AIM OF THE EXERCISE:
Each line with the string "noInverse" is to be copied from the records below.

Collected data
=== Begin Enclosure ===

-- ==== Sys2Proof/Laws/Arith.lean ====
section
/-! SUPPORT. The arithmetic primitives are the modular operations: each primitive's value in closed form, its bound, and
its image in the ring of integers modulo `p` (spec/41_field.md R133 to R137, R146, R150). -/

namespace Sys2Proof.Machine

theorem fadd_eq {p a b : Nat} (ha : a < p) (hb : b < p) : fadd p a b = (a + b) % p := by
  simp only [fadd]
  split
  · rw [show a + b = (a - (p - b)) + p by omega, Nat.add_mod_right, Nat.mod_eq_of_lt (by omega)]
  · rw [Nat.mod_eq_of_lt (by omega)]; omega

theorem fsub_eq {p a b : Nat} (ha : a < p) (hb : b ≤ p) : fsub p a b = (a + (p - b)) % p := by
  unfold fsub
  split
  · rw [show a + (p - b) = (a - b) + p by omega, Nat.add_mod_right, Nat.mod_eq_of_lt (by omega)]
  · rw [Nat.mod_eq_of_lt (by omega)]; omega

theorem fadd_lt {p a b : Nat} (ha : a < p) (hb : b < p) : fadd p a b < p := by
  rw [fadd_eq ha hb]; exact Nat.mod_lt _ (by omega)

theorem fsub_lt {p a b : Nat} (ha : a < p) (hb : b ≤ p) : fsub p a b < p := by
  rw [fsub_eq ha hb]; exact Nat.mod_lt _ (by omega)

theorem fmul_lt {p : Nat} (hp : 0 < p) (a b : Nat) : fmul p a b < p := Nat.mod_lt _ hp

theorem fmulSmall_eq (p c v : Nat) : fmulSmall p c v = c * v % p := by simp [fmulSmall, fmul, Nat.mod_mul_mod]

theorem fmulSmall_lt {p : Nat} (hp : 0 < p) (c v : Nat) : fmulSmall p c v < p := fmul_lt hp _ _

/-- Squaring and multiplying computes the exact power. -/
theorem powMod_eq (p fuel : Nat) : ∀ b e : Nat, e < 2 ^ fuel → powMod p fuel b e = b ^ e % p := by
  induction fuel with
  | zero =>
    intro b e he
    obtain rfl : e = 0 := by simpa using he
    simp [powMod]
  | succ n ih =>
    intro b e he
    have hlt : e / 2 < 2 ^ n := by omega
    have hsq : powMod p n (b * b % p) (e / 2) = b ^ (2 * (e / 2)) % p := by
      rw [ih _ _ hlt, ← Nat.pow_mod, ← pow_two, ← pow_mul]
    unfold powMod
    split
    · rw [hsq, Nat.mul_mod_mod, ← pow_succ', show 2 * (e / 2) + 1 = e by omega]
    · rw [hsq, show 2 * (e / 2) = e by omega]

/-- The inverter's value is the Fermat power, for every modulus a register can hold (R136). -/
theorem finv_eq {p b : Nat} (hp : p < 2 ^ 256) (hb : b ≠ 0) : finv p b = .ok (b ^ (p - 2) % p) := by
  simp [finv, hb, powMod_eq p 256 b (p - 2) (by omega)]

theorem finv_zero (p : Nat) : finv p 0 = .error .noInverse := rfl

/-- What the inverter can do: reject 0, or return the Fermat power. -/
theorem finv_cases {p b : Nat} (hp : p < 2 ^ 256) :
    (b = 0 ∧ finv p b = .error .noInverse) ∨ (b ≠ 0 ∧ finv p b = .ok (b ^ (p - 2) % p)) := by
  by_cases hb : b = 0
  · exact .inl ⟨hb, by rw [hb, finv_zero]⟩
  · exact .inr ⟨hb, finv_eq hp hb⟩

theorem fpowLoop_eq (p a e : Nat) : ∀ r : Nat, r < p → fpowLoop p a e r = r * a ^ e % p := by
  induction e with
  | zero => intro r hr; simp [fpowLoop, Nat.mod_eq_of_lt hr]
  | succ n ih =>
    intro r hr
    rw [fpowLoop, ih _ (fmul_lt (by omega) _ _), fmul, Nat.mod_mul_mod, pow_succ']
    congr 1; ring

/-- Repeated multiplication computes the exact power (R146). -/
theorem fpow_eq {p : Nat} (hp : 0 < p) (a e : Nat) : fpow p a e = a ^ e % p := by
  rw [fpow, fpowLoop_eq _ _ _ _ (Nat.mod_lt _ hp), Nat.mod_mul_mod, one_mul]

/-! ### The primitives in the integers modulo `p` -/

theorem cast_fadd {p a b : Nat} (ha : a < p) (hb : b < p) : ((fadd p a b : Nat) : ZMod p) = a + b := by
  rw [fadd_eq ha hb, ZMod.natCast_mod]; push_cast; ring

theorem cast_fsub {p a b : Nat} (ha : a < p) (hb : b ≤ p) : ((fsub p a b : Nat) : ZMod p) = a - b := by
  rw [fsub_eq ha hb, ZMod.natCast_mod, Nat.cast_add, Nat.cast_sub hb]; simp; ring

theorem cast_fmul (p a b : Nat) : ((fmul p a b : Nat) : ZMod p) = a * b := by
  rw [fmul, ZMod.natCast_mod]; push_cast; ring

theorem cast_fmulSmall (p c v : Nat) : ((fmulSmall p c v : Nat) : ZMod p) = c * v := by
  rw [fmulSmall_eq, ZMod.natCast_mod]; push_cast; ring

/-- Two field values are equal iff they are equal modulo `p`. -/
theorem cast_inj {p x y : Nat} (hx : x < p) (hy : y < p) : ((x : Nat) : ZMod p) = y ↔ x = y := by
  rw [ZMod.natCast_eq_natCast_iff', Nat.mod_eq_of_lt hx, Nat.mod_eq_of_lt hy]

/-- A field value is 0 iff it is 0 modulo `p`. -/
theorem cast_eq_zero {p x : Nat} (hx : x < p) : ((x : Nat) : ZMod p) = 0 ↔ x = 0 := by
  have := cast_inj hx (Nat.lt_of_le_of_lt (Nat.zero_le x) hx)
  simpa using this

/-- A field value is the residue of any integer it is congruent to. -/
theorem eq_residue {p x : Nat} {z : Int} (hx : x < p) (h : ((x : Nat) : ZMod p) = (z : ZMod p)) :
    x = (z % (p : Int)).toNat := by
  have h1 : ((x : Int) : ZMod p) = (z : ZMod p) := by simpa using h
  rw [ZMod.intCast_eq_intCast_iff] at h1
  have h2 : (x : Int) % p = z % p := h1
  rw [Int.emod_eq_of_lt (by positivity) (by exact_mod_cast hx)] at h2
  omega

/-- For a prime modulus the Fermat power is the inverse (R136). -/
theorem cast_fermat {p b : Nat} [Fact p.Prime] (hb : (b : ZMod p) ≠ 0) :
    ((b ^ (p - 2) % p : Nat) : ZMod p) = (b : ZMod p)⁻¹ := by
  rw [ZMod.natCast_mod, Nat.cast_pow]
  have h2 : 2 ≤ p := (Fact.out : p.Prime).two_le
  have h := ZMod.pow_card_sub_one_eq_one hb
  rw [show p - 1 = (p - 2) + 1 by omega, pow_succ] at h
  exact eq_inv_of_mul_eq_one_left h

end Sys2Proof.Machine
end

=== End Enclosure ===

ANSWER SPACE:
theorem finv_zero (p : Nat) : finv p 0 = .error .noInverse := rfl
    (b = 0 ∧ finv p b = .error .noInverse) ∨ (b ≠ 0 ∧ finv p b = .ok (b ^ (p - 2) % p)) := by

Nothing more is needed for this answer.